Adding `sll`, `srl`, and `sra` Instructions

Now that you have added shifting to your datapath we can create assembler rules for the PIPS shifting instructions. Remember that these instructions do not use a dedicated opcode; we’ll build their functionality using an existing opcode with some clever instruction encoding.

Consider the following PIPS assembly instruction:

sll $t0, $t1, 4

This instruction should take the value in $t1, shift it left by four bits, and store the result in $t0. Even though the third operand is an immediate, this must be an rformat instruction because only rformat instructions support shifting. Let’s look at the encoding for this instruction field-by-field:

$opcode$: We want to shift values, but we don’t have a shifting opcode. We need an operation that asks the ALU to do nothing. Adding zero is a reasonable choice, so we’ll set our opcode to add.
$r0$: This field holds the register we want to write to, so for our example instruction is should be set to the register $t0.
$r1$: This field specifies the register we read from the register file’s first port. This value isn’t shifted, so it shouldn’t be $t1. Since we want to add zero to our shifted value, we should choose the $zero register.
$r2$: This is the register we’ll read from $R_{d1}$ and then shift, so this should be set to $t1.
$link$: This isn’t a jal instruction, so we’ll leave link set to False.
$shift\_type$: We want a left shift, which is the binary value 01. The PIPS module has a constant we can use here, so we’ll pass in pips.SHIFT_LEFT.
$shift\_amt$: This is the amount of shifting we want to perform, so we can pass in the third operand here.

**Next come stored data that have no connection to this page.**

-- ==== Sys2Proof/Certificates/Slice0/Obligations.lean ====
section
/-! DEFINITION. The statements for the provers (OBLIGATIONS.json has each one's rules and reading). Every statement of an effect says that
the command answers a next state (`Completes`, or an equation), and what that state holds. -/

open Sys2Proof Sys2Proof.Machine Sys2Proof.Machine.State

/-- A step takes the command at the front of the queue and runs it with the queue's rest; an empty queue idles. -/
def Obligations.StepRunsFrontCommand : Prop :=
  (∀ (c : Instr) (rest : List Instr) (s : State), step { s with pending := c :: rest } = exec c { s with pending := rest }) ∧
  (∀ s : State, s.pending = [] → step s = .next s)

/-- Every command answers a next state in every state, keeps the queue of waiting commands, and its effect does not depend on that queue. -/
def Obligations.EveryCommandCompletes : Prop :=
  ∀ (c : Instr) (s : State), ∃ t : State, exec c s = .next t ∧ t.pending = s.pending ∧
    ∀ q : List Instr, exec c { s with pending := q } = .next { t with pending := q }

/-- As many steps as commands wait run them all, first in first out, each on the state that the ones before it left, and empty the queue. -/
def Obligations.QueueRunsInOrder : Prop :=
  ∀ s : State, ∃ t : State, Runs s.pending.length s { t with pending := [] } ∧
    execInOrder s.pending { s with pending := [] } = some { t with pending := [] }

/-- What reset leaves: every register at its reset value, an empty memory and empty queues, no image, a servo in INIT and no message waiting. -/
def Obligations.ResetState : Prop :=
  (∀ a, State.reset.reg a = blockReset a) ∧ State.reset.img = none ∧ State.reset.tim.servo.st = 0 ∧ State.reset.mgt.msiWait = [] ∧
  State.reset.pending = [] ∧ (∀ a, State.reset.storeByte a = 0 ∧ State.reset.poisoned a = false) ∧
  (∀ d c, (State.reset.queue d c).recs = []) ∧ (∀ n, State.reset.trc.fifos.get nil n = []) ∧ (∀ m, State.reset.tim.caps.get nil m = []) ∧
  State.reset.safe

/-- BUS_ACCESS and ACCESS_TIMEOUT: a bus error response, recorded as BUS_ERROR of island 0; a good access passes BUS_ACCESS unchanged. -/
def Obligations.MisalignedAccessRecordsAnError : Prop :=
  (∀ (s : State) (addr bytes : Nat) (w : Bool) (c : Instr),
    (c = .accessTimeout addr w ∨ (c = .busAccess addr bytes w ∧ badAccess addr bytes = true)) → Completes c s (fun t =>
      t.out.getLast? = some (.busResp true 0) ∧
      (s.istate 0 ≠ 2 → s.disabled 0 = false → s.flag (F.ERR_FIRST_VALID.at 0) = false →
        t.flag (F.ERR_FIRST_VALID.at 0) = true ∧ t.fld (F.ERR_FIRST_DETECTOR.at 0) = 6 ∧ t.fld (F.ERR_FIRST_CLASS.at 0) = 0 ∧
        t.flag (F.ERR_FIRST_INJECTED.at 0) = false ∧ t.flag (F.ERR_FIRST_WINTER.at 0) = false ∧ t.flag (F.ERR_FIRST_LIMIT.at 0) = false) ∧
      (s.istate 0 ≠ 2 → s.disabled 0 = false → s.flag (F.ERR_FIRST_VALID.at 0) = true →
        t.fld (F.ERR_MERGED_LAST_DETECTOR.at 0) = 6 ∧
        t.fld (F.ERR_MERGED_COUNT.at 0) = min (2 ^ (F.ERR_MERGED_COUNT).w - 1) (s.fld (F.ERR_MERGED_COUNT.at 0) + 1)) ∧
      s.onlyMessagesAnd [.whole (F.ERR_FIRST_VALID.at 0).addr, .whole (F.ERR_MERGED_COUNT.at 0).addr, F.STATUS_QUIET_LEFT_MS.at 0] t)) ∧
  (∀ (s : State) (addr bytes : Nat) (w : Bool), badAccess addr bytes = false →
    exec (.busAccess addr bytes w) s = .next { s with out := [] })

/-- The seven MCTP control commands: each one's response, and nothing else changed but the endpoint ID that Set Endpoint ID assigns. -/
def Obligations.MctpControlResponses : Prop :=
  (∀ (s : State) (iid op eid : Nat), op < 2 → 8 ≤ eid → eid < 255 → Completes (.setEndpointId iid op eid) s (fun t =>
    t.fld F.MGT_MCTP_CAP_EID = eid ∧ t.out = [.mctp (le 1 0 ++ le 1 (iid % 32) ++ le 1 1 ++ le 1 0 ++ (le 1 0 ++ le 1 eid ++ le 1 0))] ∧
    s.onlyBank t ∧ s.onlyFields [F.MGT_MCTP_CAP_EID] t)) ∧
  (∀ (s : State) (iid op eid : Nat), 2 ≤ op ∨ eid < 8 ∨ 255 ≤ eid →
    exec (.setEndpointId iid op eid) s = .next { s with out := [.mctp (le 1 0 ++ le 1 (iid % 32) ++ le 1 1 ++ le 1 2 ++ [])] }) ∧
  (∀ (s : State) (iid : Nat), exec (.getEndpointId iid) s =
    .next { s with out := [.mctp (le 1 0 ++ le 1 (iid % 32) ++ le 1 2 ++ le 1 0 ++ (le 1 (s.fld F.MGT_MCTP_CAP_EID) ++ le 1 0 ++ le 1 0))] }) ∧
  (∀ (s : State) (iid : Nat), exec (.getEndpointUuid iid) s = .next { s with out := [.mctp (le 1 0 ++ le 1 (iid % 32) ++ le 1 3 ++ le 1 0 ++
    (le 4 (Config.endpointUuid 0).toNat ++ le 4 (Config.endpointUuid 1).toNat ++ le 4 (Config.endpointUuid 2).toNat ++
      le 4 (Config.endpointUuid 3).toNat))] }) ∧
  (∀ (s : State) (iid ty : Nat), exec (.getMctpVersionSupport iid ty) s = .next { s with out := [.mctp (le 1 0 ++ le 1 (iid % 32) ++ le 1 4 ++
    (if ty = 0 ∨ ty = 0x7F ∨ ty = 0xFF then le 1 0 ++ (le 1 1 ++ le 4 Config.mctpVersion.toNat) else le 1 0x80 ++ []))] }) ∧
  (∀ (s : State) (iid : Nat), exec (.getMessageTypeSupport iid) s =
    .next { s with out := [.mctp (le 1 0 ++ le 1 (iid % 32) ++ le 1 5 ++ le 1 0 ++ (le 1 1 ++ le 1 0x7F))] }) ∧
  (∀ (s : State) (iid : Nat), exec (.getVendorDefinedMessageSupport iid 0) s = .next { s with out := [.mctp (le 1 0 ++ le 1 (iid % 32) ++ le 1 6 ++
    le 1 0 ++ (le 1 0xFF ++ le 1 1 ++ (le 4 (s.fld F.MGT_MCTP_CAP_ENTERPRISE)).reverse ++ zeros 2))] }) ∧
  (∀ (s : State) (iid k : Nat), 0 < k → exec (.getVendorDefinedMessageSupport iid k) s =
    .next { s with out := [.mctp (le 1 0 ++ le 1 (iid % 32) ++ le 1 6 ++ le 1 2 ++ [])] }) ∧
  (∀ (s : State) (ty : Nat), ty ≠ 0 → ty ≠ 0x7F → ty ≠ 0xFF → exec (.mctpUnsupportedType ty) s =
    .next { s with out := [.mctp (le 1 0 ++ le 1 (0 % 32) ++ le 1 0 ++ le 1 0x80 ++ [])] }) ∧
  (∀ (s : State) (ty : Nat), ty = 0 ∨ ty = 0x7F ∨ ty = 0xFF → exec (.mctpUnsupportedType ty) s = .next { s with out := [] })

To summarize, the call to pips.rformat for the specific instruction above will look like this:

pips.rformat(opcode='add', r0='$t0', r1='$zero', r2='$t1', shift_type=pips.SHIFT_LEFT, shift_amt='4')

Using this example encoding as a guide, add a general rule for the sll instruction to your rules.py and then write a simple program to test it with your datapath. Once you’ve verified that sll works, add rules for srl and sra as well. (Note that pips.py features similar constant definitions for the two right shifts.)

Make sure you test right shifting negative values to verify that srl and sra have the expected (distinct) behavior; logically right-shifting a negative number fills the left binary digits in with zeros, whereas arithmetically right-shifting the negative number should fill in the left digits with ones. Thinking about the numerical result of shifting is helpful as well. Arithmetically right-shifting a number by one divides that number by two, preserving its signed representation, but logically right-shifting that number divides it by two in unsigned representation.

Part B: Useful Pseudoinstructions

The starter code for the first lab included a translation rule for the li pseudoinstruction, but there are quite a few other useful pseudoinstructions that we’d like to have for PIPS.

The `not` Pseudoinstruction

We’ll start with a simple one: the not instruction. This instruction has two operands, an input register, and an output register. The instruction not $t0, $t1 should read the value of the $t1 register, flip all of its bits, and store the result in $t0.

There is no opcode for not, but you can implement it using another opcode in a single instruction. You will need to figure out how to implement a not operation using the instructions your assembler already supports.

Add the following python code to your rules.py file and fill in the translation rule for not.

@assembler.instruction('not #, #', 1)
def not_instr(dest, src):
  # Fill in the translation rule here

Because you are implementing not based on existing instructions, you should use the translation functions you already wrote as building blocks, rather than calling pips.rformat(...). As an example, look at the li pseudoinstruction; this translation rule calls the addi_instr function to encode an addi instruction that implements an li operation.

Once you have not working you can move on to two other categories of pseudoinstructions.

The `push` and `pop` Pseudoinstructions

One of the trickiest aspects of MIPS assembly programming is dealing with stack variables. PIPS shares its stack discipline with MIPS. However, because we control both the architecture and assembly language, we can introduce new pseudoinstructions to make stack operations easier.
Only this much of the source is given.